Table 1 summarizes details of the thyroid ultrasound images used in this experiment. We used 80% of each institution’s data as training data and the remaining 20% as test data. We used stratified random sampling to select the test data set. There was a total of 4300 malignant images and 2465 benign images in the total training data set and a total of 1075 malignant images and 617 benign images in the test data set. For external validation, 100 thyroid ultrasound images (50 malignant image data and 50 benign) were provided by a medical institution in Japan.
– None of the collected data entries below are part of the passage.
/-- A frame leaves the queue when its attempt gives it an outcome: ACK without OBJECT, silence, or the eighth failure. No frame of the
queue is left as the one being attempted, and when no owner waits for room the queue is what it was without that frame. A report that is
REFUSED or ABSENT sets REPORT-LOST, a notice NOTICE-LOST, and an ENROL that leaves starts the enrol wait of an ENROLLING directory. The
room is then offered: to a waiting ENROL, to the outgoing withdrawal list, to the reports of the older and of the younger REPORTING slot,
and to the marked Line Queue entries, oldest first; each offer takes room while there is room and waits otherwise, and a report's flags
join the accumulator as it is placed. The model's reading: log 21 and log 22. -/
def Obligations.AnsweredFrameLeavesTheQueue : Prop :=
  (∀ (ack object : Bool) (s : State) (e : TxEntry), (s.link.state = .sending ∨ s.link.state = .awaitAnswer) →
    s.link.tenure = .frame → s.link.queue.find? (fun x => x.onLink) = some e → (object = true → 8 ≤ e.attempts) →
    ∃ t, exec (.sendAttemptEnd ack object) s = .next t ∧ t.link.state = .idle ∧ t.link.tenure = .none ∧
      (∀ x ∈ t.link.queue, x.onLink = false) ∧
      (NoOwnerWaits s → SlotsRest s → t.link.queue = s.link.queue.filter (fun x => !x.onLink)) ∧
      (∀ d r, e.frame = .report d r → (object = true ∨ (ack = false ∧ d ≠ 0)) → t.seq.acc.reportLost = true) ∧
      (∀ d n, e.frame = .notice d n → (object = true ∨ (ack = false ∧ d ≠ 0)) → t.seq.acc.noticeLost = true) ∧
      (∀ f, e.frame = .enrol f → s.dir.state = .enrolling → t.dir.enrolWait = true) ∧
      t = State.settle (State.gainRoom (told e.frame (!object && (ack || e.frame.dst == 0)) { s with
        out := []
        link := { s.link with
          state := .idle, tenure := .none, free := false, queue := s.link.queue.filter (fun x => !x.onLink) } }))) ∧
  (∀ s u : State, u = (if s.link.enrolWaits = true then s.offerEnrol else s).offerOutgoing →
    s.gainRoom = ((u.offerSlot u.slots.older).offerSlot u.slots.older.other).reportLines QueueEntry.mark) ∧
  (∀ s : State, s.link.state ≠ .mute →
    (s.link.queue.length < 12 → s.offerEnrol = { s with
      link := { s.link with
        enrolWaits := false
        queue := State.insertTx
          { frame := .enrol
              { station := s.straps.station, banks := s.straps.banks, spare := s.patrol.spare != .absent, head := s.straps.head
                records := (s.store.index.filter fun r => r.state == .valid && !s.patrol.isWithdrawn r.bank).length }
            attempts := 0, onLink := false } s.link.queue } }) ∧
    (12 ≤ s.link.queue.length → s.offerEnrol = { s with link := { s.link with enrolWaits := true } }) ∧
    (∀ i, (s.slots.get i).state ≠ .reporting → s.offerSlot i = s) ∧
    (∀ i rep hd, (s.slots.get i).state = .reporting → (s.slots.get i).report = some rep → (s.slots.get i).header = some hd →
      (s.link.queue.length < 12 → s.offerSlot i = { s with
        link := { s.link with
          queue := State.insertTx { frame := .report hd.requester rep, attempts := 0, onLink := false } s.link.queue }
        slots := { s.slots.put i .vacant with age := if (s.slots.get i.other).state = .empty then none else some i.other }
        seq := { s.seq with acc := { s.seq.acc with line := s.seq.acc.line.or rep.flags } } }) ∧
      (12 ≤ s.link.queue.length → s.offerSlot i = s)) ∧
    ∀ (which : QueueEntry → Option ReportMark) (e : QueueEntry) (es : List QueueEntry),
      s.reportLines which =
        { (State.reportEntries which s.lines s).2 with lines := (State.reportEntries which s.lines s).1 } ∧
      State.reportEntries which [] s = ([], s) ∧
      (which e = none → State.reportEntries which (e :: es) s =
        (e :: (State.reportEntries which es s).1, (State.reportEntries which es s).2)) ∧
      ∀ m, which e = some m →
        (s.link.queue.length < 12 → State.reportEntries which (e :: es) s = State.reportEntries which es { s with
          link := { s.link with
            queue := State.insertTx
              { frame := .report e.header.requester
                  { number := e.header.number, outcome := (match m with
                      | .closed => .closed
                      | .cleared => .cleared)
                    natural := 0, set := 0, placements := 0, substituted := 0, flags := {}, galley := none }
                attempts := 0, onLink := false } s.link.queue } }) ∧
        (12 ≤ s.link.queue.length → State.reportEntries which (e :: es) s =
          ({ e with mark := some m } :: (State.reportEntries which es s).1, (State.reportEntries which es s).2)))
We were blinded to the labeling (malignant or benign) of the images.
Table 1.
Class | Institution 1, n | Institution 2, n | Institution 3, n | Institution 4, n | Institution 5, n | Institution 6, n | Total, n | |
Malignant | 1233 | 3191 | 469 | 106 | 99 | 277 | 5375 | |
|
Training | 986 | 2553 | 375 | 85 | 79 | 222 | 4300 |
|
Test | 247 | 638 | 94 | 21 | 20 | 55 | 1075 |
Benign | 2257 | 291 | 10 | 100 | 100 | 324 | 3082 | |
|
Training | 1806 | 233 | 8 | 80 | 80 | 259 | 2466 |
|
Test | 451 | 58 | 2 | 20 | 20 | 65 | 616 |
In addition, to verify the performance of federated learning with external data, we collected an external test data set, which consisted of 50 malignant and 50 benign ultrasound images taken using a TUS-A500 system (Toshiba Medical System) from Kuma Hospital.
Federated Learning System Design in a Real Health Care Environment
We conducted federated learning experiments (Figure 2) with each institution’s serverworker (a computer system that can train deep learning algorithms with local data in the federated learning process) and the coordinator of Seoul National University Hospital to validate federated learning in a real health care environment (serverworker system at each institution: Intel 4-core 2.3 GHz i5-8259U processor, 16 GB DDR4 RAM memory, and 11 GB Nvidia RTX 2080 Ti graphics; coordinator system: 2.3 GHz i5-8259U processor, 16 GB DDR4 RAM, and 8 GB Nvidia GTX 1080). Network training was performed on the serverworkers, and then each serverworker was configured with a high-memory graphic process unit. We configured the system using the processor and external graphics processing unit for system portability. All versions of software (Python version 3.6.5; PyTorch version 1.4.0; PySyft version 0.2.5) were identical between institutions. We installed Ubuntu 18.04 LTS version on each serverworker and the coordinator system.
Deep Learning Algorithm
We used 5 deep neural network classifiers for thyroid ultrasound image analysis: VGG19 [8], ResNet50 [9], ResNext50 [10], SE-ResNet50, and SE-ResNext50 [11]. We also used these 5 models to verify federated learning.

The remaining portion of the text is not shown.